# What to work on
Go through the data below and gather each line containing "defaultConfig".

(Stored data entries)
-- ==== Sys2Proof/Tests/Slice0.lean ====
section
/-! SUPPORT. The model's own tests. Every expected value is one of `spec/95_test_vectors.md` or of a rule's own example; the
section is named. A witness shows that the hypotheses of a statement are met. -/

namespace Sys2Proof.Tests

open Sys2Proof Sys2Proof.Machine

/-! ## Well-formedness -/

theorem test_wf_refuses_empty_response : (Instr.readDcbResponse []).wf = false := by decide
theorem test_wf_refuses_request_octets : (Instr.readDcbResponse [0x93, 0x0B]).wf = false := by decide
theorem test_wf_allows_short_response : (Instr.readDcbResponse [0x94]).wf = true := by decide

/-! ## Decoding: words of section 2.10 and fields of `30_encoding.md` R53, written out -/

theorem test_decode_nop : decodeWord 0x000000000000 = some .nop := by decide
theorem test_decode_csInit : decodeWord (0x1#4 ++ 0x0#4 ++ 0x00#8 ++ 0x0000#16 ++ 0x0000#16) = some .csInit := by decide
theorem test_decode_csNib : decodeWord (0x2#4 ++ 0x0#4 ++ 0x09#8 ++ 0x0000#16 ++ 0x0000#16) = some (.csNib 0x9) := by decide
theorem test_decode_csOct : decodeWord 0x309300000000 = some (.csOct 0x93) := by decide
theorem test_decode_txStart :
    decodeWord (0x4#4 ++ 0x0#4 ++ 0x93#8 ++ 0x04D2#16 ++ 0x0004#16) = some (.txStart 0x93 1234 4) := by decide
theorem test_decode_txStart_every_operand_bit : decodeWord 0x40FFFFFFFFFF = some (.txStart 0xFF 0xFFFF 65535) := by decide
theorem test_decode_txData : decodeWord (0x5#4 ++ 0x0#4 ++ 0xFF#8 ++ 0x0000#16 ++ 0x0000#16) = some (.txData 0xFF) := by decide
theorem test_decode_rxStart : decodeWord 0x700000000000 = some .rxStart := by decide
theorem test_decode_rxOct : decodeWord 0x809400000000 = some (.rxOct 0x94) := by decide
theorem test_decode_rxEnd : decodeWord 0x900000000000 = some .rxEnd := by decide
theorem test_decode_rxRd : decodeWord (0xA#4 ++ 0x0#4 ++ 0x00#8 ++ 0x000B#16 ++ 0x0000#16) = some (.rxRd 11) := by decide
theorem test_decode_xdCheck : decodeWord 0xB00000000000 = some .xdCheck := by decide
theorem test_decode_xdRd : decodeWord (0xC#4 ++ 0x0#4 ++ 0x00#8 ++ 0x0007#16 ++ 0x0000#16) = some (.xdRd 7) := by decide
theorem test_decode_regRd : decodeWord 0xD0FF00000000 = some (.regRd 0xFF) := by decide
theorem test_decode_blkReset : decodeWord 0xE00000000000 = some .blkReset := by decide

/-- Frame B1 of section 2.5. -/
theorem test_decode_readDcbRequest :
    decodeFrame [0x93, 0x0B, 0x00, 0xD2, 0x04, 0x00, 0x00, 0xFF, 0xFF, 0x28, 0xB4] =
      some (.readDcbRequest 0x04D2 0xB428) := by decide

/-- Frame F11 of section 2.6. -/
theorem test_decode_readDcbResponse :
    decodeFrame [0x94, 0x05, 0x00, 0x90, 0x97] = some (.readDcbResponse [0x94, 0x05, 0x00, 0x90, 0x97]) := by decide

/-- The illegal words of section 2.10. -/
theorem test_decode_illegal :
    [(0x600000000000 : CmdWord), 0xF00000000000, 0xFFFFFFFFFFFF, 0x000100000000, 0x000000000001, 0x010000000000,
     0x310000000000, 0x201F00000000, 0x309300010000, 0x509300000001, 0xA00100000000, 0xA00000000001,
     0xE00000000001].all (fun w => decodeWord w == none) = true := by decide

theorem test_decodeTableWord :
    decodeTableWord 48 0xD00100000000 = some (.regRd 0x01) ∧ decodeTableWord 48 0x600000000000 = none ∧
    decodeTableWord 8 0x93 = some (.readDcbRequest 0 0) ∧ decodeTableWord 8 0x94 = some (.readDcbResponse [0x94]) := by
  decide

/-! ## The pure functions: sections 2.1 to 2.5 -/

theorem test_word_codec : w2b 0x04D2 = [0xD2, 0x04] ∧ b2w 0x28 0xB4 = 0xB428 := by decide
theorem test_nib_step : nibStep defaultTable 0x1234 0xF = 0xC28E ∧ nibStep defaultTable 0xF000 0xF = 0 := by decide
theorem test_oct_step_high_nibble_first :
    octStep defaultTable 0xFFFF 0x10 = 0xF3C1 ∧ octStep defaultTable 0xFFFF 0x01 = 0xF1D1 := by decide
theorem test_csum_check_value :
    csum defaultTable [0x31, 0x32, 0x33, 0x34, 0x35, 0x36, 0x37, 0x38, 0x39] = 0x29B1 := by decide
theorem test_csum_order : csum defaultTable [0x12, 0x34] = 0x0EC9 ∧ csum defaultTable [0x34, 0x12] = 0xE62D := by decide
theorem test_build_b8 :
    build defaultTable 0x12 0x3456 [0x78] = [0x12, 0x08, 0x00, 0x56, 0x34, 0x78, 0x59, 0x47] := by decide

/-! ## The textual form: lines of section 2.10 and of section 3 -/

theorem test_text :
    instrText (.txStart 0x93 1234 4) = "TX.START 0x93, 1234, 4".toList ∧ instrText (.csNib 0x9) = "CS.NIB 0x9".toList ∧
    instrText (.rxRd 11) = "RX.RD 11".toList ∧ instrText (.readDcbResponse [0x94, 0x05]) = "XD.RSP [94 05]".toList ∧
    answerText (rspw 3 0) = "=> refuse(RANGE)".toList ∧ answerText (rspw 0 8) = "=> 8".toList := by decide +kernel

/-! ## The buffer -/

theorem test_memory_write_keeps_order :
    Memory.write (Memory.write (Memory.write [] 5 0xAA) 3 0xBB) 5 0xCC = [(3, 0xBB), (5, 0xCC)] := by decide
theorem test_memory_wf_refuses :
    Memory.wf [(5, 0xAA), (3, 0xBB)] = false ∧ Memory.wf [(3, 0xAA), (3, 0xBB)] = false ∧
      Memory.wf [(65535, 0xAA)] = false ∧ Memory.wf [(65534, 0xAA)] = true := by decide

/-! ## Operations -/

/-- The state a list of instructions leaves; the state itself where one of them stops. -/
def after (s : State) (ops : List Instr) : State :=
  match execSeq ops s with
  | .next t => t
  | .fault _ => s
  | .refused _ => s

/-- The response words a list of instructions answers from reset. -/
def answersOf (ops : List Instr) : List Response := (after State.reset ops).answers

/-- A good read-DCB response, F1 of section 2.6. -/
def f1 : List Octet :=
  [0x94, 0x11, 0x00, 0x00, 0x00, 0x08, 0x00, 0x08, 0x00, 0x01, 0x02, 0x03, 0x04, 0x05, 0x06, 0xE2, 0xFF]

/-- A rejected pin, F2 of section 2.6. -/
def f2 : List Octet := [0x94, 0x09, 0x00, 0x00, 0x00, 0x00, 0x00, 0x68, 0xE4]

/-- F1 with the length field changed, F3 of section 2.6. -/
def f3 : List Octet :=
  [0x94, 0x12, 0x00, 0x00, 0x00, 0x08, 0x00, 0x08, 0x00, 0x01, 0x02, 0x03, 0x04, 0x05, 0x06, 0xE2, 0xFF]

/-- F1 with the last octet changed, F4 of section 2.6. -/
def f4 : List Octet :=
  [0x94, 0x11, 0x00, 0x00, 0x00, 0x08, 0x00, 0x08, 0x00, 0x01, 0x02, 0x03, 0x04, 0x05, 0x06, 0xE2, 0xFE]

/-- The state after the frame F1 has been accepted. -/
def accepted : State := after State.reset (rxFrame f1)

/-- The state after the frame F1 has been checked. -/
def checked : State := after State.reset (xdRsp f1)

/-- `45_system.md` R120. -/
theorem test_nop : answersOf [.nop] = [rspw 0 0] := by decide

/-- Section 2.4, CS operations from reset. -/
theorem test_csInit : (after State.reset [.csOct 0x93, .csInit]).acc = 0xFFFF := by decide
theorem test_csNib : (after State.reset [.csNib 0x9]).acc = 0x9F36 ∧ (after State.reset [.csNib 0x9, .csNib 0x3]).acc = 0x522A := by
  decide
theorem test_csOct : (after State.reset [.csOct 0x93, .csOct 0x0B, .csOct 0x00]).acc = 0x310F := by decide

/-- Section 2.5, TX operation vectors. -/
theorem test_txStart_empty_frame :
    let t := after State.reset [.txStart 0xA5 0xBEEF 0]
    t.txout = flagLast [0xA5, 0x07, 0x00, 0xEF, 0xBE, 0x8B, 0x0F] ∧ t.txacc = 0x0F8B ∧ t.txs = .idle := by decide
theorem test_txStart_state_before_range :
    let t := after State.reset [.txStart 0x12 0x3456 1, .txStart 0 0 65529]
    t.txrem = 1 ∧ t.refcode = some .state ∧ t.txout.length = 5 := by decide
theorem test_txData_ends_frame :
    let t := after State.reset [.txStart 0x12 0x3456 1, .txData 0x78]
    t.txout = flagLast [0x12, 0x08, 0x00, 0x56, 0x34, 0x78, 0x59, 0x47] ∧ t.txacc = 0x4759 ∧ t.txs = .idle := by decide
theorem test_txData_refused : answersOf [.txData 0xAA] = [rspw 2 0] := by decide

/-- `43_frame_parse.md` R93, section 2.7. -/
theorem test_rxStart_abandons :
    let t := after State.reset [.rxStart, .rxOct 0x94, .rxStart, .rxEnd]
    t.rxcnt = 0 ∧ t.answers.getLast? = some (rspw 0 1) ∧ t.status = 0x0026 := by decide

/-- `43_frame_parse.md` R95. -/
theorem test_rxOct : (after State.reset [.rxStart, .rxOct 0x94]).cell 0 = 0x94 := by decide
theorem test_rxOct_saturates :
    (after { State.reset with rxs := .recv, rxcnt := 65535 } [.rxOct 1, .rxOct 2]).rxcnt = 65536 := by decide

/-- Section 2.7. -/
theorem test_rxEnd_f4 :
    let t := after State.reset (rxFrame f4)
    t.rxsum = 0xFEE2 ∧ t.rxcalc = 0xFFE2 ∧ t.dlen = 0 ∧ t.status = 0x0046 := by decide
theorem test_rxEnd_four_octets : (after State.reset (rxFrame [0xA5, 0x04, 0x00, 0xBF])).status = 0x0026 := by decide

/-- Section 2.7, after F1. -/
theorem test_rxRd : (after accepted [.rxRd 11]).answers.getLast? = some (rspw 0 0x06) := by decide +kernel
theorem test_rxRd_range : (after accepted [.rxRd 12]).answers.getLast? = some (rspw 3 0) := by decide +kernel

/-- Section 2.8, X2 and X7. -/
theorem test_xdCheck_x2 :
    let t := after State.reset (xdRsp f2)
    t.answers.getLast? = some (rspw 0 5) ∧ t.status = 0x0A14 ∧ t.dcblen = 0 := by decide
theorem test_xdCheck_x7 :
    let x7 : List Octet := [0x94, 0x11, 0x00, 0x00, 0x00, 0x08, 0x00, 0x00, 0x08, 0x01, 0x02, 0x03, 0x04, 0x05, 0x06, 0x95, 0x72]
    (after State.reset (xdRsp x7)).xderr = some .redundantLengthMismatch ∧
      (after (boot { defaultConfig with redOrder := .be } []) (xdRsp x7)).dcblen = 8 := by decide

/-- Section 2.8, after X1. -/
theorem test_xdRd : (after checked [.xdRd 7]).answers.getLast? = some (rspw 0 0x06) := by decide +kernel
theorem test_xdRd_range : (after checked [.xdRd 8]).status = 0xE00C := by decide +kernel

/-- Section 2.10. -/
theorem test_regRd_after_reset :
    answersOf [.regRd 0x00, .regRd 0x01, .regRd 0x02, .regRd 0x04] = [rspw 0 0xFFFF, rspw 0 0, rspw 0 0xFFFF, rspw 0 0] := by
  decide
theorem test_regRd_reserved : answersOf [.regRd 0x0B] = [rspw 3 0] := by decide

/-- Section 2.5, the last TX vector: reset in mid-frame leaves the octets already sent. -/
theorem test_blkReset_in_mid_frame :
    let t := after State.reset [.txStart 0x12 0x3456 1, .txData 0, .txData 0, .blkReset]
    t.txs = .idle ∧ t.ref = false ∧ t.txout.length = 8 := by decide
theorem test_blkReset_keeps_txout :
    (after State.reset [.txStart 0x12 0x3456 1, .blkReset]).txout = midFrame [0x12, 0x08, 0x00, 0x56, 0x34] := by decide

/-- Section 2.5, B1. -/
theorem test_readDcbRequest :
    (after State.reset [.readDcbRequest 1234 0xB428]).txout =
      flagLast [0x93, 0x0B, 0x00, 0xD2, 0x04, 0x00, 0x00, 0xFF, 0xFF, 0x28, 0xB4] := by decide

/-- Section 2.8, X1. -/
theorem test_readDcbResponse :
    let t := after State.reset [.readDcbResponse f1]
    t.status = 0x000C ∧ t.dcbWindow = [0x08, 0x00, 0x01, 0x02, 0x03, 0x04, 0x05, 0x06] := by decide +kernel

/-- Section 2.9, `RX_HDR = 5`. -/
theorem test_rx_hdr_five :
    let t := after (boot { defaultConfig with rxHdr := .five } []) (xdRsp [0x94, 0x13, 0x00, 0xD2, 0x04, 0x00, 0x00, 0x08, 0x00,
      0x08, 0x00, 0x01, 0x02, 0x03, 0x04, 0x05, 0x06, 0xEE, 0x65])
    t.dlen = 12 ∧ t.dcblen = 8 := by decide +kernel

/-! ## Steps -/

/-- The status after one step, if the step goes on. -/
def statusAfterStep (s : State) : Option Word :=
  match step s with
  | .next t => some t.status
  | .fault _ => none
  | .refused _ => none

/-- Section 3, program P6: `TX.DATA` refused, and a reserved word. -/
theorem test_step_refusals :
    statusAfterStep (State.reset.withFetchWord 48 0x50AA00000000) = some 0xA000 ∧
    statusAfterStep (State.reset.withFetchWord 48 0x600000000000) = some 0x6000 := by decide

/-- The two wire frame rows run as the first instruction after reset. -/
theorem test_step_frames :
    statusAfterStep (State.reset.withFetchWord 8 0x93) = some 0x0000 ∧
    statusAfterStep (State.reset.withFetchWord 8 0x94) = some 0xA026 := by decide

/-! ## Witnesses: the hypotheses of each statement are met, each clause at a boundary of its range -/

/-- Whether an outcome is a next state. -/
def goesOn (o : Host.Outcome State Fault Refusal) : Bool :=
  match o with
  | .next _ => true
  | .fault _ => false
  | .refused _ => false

# Answer section
      (after (boot { defaultConfig with redOrder := .be } []) (xdRsp x7)).dcblen = 8 := by decide
    let t := after (boot { defaultConfig with rxHdr := .five } []) (xdRsp [0x94, 0x13, 0x00, 0xD2, 0x04, 0x00, 0x00, 0x08, 0x00,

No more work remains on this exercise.